"""
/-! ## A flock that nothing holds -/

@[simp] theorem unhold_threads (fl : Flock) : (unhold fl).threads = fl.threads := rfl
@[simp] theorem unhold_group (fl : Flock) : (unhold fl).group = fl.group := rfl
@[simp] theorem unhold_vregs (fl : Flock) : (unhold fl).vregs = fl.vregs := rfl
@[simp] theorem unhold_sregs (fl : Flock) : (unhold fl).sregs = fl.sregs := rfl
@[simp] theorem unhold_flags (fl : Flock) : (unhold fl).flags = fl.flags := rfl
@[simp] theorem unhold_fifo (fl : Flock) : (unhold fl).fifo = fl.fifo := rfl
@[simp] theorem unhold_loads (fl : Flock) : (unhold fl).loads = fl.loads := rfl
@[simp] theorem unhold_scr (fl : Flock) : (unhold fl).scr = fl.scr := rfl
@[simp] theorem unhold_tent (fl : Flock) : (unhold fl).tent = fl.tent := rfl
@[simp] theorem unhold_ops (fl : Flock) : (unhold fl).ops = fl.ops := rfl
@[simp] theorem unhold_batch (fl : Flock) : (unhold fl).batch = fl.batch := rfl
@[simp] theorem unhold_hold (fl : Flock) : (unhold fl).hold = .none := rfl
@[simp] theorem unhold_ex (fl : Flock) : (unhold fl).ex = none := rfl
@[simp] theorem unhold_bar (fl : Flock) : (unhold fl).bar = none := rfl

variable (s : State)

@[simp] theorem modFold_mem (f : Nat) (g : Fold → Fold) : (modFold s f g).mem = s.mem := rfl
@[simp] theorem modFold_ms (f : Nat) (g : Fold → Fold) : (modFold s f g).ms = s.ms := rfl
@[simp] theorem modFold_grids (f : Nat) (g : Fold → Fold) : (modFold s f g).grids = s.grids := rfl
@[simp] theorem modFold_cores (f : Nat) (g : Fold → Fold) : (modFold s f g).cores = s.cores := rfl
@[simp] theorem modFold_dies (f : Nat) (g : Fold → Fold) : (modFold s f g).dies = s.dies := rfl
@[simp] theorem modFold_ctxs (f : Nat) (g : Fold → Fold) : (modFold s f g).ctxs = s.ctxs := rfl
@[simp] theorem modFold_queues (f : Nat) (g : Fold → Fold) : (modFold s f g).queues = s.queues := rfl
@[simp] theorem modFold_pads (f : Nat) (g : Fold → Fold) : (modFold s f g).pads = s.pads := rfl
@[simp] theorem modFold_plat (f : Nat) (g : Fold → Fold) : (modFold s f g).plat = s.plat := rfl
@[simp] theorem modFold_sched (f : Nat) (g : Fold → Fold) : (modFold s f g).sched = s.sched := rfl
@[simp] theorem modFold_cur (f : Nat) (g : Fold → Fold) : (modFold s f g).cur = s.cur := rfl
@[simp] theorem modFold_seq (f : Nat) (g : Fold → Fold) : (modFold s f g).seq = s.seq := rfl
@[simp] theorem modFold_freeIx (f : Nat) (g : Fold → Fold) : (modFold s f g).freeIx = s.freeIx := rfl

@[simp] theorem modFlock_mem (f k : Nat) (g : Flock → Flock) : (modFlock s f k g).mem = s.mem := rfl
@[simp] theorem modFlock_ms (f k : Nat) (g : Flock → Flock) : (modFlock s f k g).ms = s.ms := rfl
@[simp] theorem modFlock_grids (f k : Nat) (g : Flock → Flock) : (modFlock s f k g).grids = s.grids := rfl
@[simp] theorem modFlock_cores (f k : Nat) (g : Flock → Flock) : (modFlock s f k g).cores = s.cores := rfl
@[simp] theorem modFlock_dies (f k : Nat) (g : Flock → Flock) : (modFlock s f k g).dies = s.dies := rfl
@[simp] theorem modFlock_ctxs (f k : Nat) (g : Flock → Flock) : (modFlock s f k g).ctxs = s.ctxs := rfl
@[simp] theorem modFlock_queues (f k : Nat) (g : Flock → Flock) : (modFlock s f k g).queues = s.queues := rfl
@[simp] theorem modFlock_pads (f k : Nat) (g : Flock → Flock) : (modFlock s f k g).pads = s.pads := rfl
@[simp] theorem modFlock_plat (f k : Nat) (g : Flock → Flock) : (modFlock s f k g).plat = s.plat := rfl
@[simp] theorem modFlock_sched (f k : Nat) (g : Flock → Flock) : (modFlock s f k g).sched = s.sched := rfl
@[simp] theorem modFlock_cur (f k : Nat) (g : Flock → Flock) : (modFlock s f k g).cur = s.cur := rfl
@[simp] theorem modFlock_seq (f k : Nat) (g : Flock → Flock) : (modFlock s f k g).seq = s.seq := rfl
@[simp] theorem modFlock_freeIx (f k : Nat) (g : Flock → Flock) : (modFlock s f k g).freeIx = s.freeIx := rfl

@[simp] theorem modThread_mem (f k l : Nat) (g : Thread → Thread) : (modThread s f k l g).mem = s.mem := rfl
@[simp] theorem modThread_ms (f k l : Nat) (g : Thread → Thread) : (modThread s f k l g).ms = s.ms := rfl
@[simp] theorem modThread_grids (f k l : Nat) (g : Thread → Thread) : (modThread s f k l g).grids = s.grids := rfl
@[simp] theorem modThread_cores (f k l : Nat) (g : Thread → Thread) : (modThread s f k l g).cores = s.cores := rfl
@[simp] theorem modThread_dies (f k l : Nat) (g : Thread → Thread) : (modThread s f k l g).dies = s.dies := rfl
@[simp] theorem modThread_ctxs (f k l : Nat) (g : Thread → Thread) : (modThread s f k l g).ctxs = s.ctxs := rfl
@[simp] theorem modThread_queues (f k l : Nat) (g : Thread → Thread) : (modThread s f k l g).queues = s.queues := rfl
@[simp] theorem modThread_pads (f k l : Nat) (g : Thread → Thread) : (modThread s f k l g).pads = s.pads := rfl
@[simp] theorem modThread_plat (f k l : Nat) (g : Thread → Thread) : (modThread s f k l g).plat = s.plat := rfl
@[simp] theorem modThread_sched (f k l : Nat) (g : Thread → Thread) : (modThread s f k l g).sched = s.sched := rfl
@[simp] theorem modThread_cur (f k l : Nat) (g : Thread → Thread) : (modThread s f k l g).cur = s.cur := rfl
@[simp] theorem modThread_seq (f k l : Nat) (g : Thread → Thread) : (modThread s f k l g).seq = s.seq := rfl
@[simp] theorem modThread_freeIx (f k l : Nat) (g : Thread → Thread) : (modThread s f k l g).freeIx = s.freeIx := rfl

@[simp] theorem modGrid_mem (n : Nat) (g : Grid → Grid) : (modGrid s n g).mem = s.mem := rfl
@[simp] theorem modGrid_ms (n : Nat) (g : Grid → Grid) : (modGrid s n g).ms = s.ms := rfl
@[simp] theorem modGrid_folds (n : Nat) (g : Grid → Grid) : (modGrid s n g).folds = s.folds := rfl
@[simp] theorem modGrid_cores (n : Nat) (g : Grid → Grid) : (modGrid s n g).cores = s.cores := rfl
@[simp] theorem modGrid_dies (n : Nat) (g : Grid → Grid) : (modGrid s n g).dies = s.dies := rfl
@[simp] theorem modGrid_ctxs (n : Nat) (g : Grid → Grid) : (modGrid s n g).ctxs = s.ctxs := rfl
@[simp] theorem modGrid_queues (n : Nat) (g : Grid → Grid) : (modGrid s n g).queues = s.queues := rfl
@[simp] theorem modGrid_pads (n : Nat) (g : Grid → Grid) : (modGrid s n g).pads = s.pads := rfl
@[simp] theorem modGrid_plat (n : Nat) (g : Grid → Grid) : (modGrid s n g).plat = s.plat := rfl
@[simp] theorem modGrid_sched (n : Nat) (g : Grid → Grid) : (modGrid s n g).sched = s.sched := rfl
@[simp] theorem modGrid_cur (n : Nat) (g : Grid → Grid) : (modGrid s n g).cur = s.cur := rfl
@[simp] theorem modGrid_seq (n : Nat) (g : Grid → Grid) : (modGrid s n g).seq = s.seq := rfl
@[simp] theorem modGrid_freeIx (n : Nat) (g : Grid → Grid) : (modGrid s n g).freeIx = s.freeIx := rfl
"""
Requirement
Start with the line above that contains "fl.tent := rfl" and end with the line that contains "k g).ctxs = s.ctxs := rfl". Write out those lines exactly, and only those.

Result of this exercise
@[simp] theorem unhold_tent (fl : Flock) : (unhold fl).tent = fl.tent := rfl
@[simp] theorem unhold_ops (fl : Flock) : (unhold fl).ops = fl.ops := rfl
@[simp] theorem unhold_batch (fl : Flock) : (unhold fl).batch = fl.batch := rfl
@[simp] theorem unhold_hold (fl : Flock) : (unhold fl).hold = .none := rfl
@[simp] theorem unhold_ex (fl : Flock) : (unhold fl).ex = none := rfl
@[simp] theorem unhold_bar (fl : Flock) : (unhold fl).bar = none := rfl

variable (s : State)

@[simp] theorem modFold_mem (f : Nat) (g : Fold → Fold) : (modFold s f g).mem = s.mem := rfl
@[simp] theorem modFold_ms (f : Nat) (g : Fold → Fold) : (modFold s f g).ms = s.ms := rfl
@[simp] theorem modFold_grids (f : Nat) (g : Fold → Fold) : (modFold s f g).grids = s.grids := rfl
@[simp] theorem modFold_cores (f : Nat) (g : Fold → Fold) : (modFold s f g).cores = s.cores := rfl
@[simp] theorem modFold_dies (f : Nat) (g : Fold → Fold) : (modFold s f g).dies = s.dies := rfl
@[simp] theorem modFold_ctxs (f : Nat) (g : Fold → Fold) : (modFold s f g).ctxs = s.ctxs := rfl
@[simp] theorem modFold_queues (f : Nat) (g : Fold → Fold) : (modFold s f g).queues = s.queues := rfl
@[simp] theorem modFold_pads (f : Nat) (g : Fold → Fold) : (modFold s f g).pads = s.pads := rfl
@[simp] theorem modFold_plat (f : Nat) (g : Fold → Fold) : (modFold s f g).plat = s.plat := rfl
@[simp] theorem modFold_sched (f : Nat) (g : Fold → Fold) : (modFold s f g).sched = s.sched := rfl
@[simp] theorem modFold_cur (f : Nat) (g : Fold → Fold) : (modFold s f g).cur = s.cur := rfl
@[simp] theorem modFold_seq (f : Nat) (g : Fold → Fold) : (modFold s f g).seq = s.seq := rfl
@[simp] theorem modFold_freeIx (f : Nat) (g : Fold → Fold) : (modFold s f g).freeIx = s.freeIx := rfl

@[simp] theorem modFlock_mem (f k : Nat) (g : Flock → Flock) : (modFlock s f k g).mem = s.mem := rfl
@[simp] theorem modFlock_ms (f k : Nat) (g : Flock → Flock) : (modFlock s f k g).ms = s.ms := rfl
@[simp] theorem modFlock_grids (f k : Nat) (g : Flock → Flock) : (modFlock s f k g).grids = s.grids := rfl
@[simp] theorem modFlock_cores (f k : Nat) (g : Flock → Flock) : (modFlock s f k g).cores = s.cores := rfl
@[simp] theorem modFlock_dies (f k : Nat) (g : Flock → Flock) : (modFlock s f k g).dies = s.dies := rfl
@[simp] theorem modFlock_ctxs (f k : Nat) (g : Flock → Flock) : (modFlock s f k g).ctxs = s.ctxs := rfl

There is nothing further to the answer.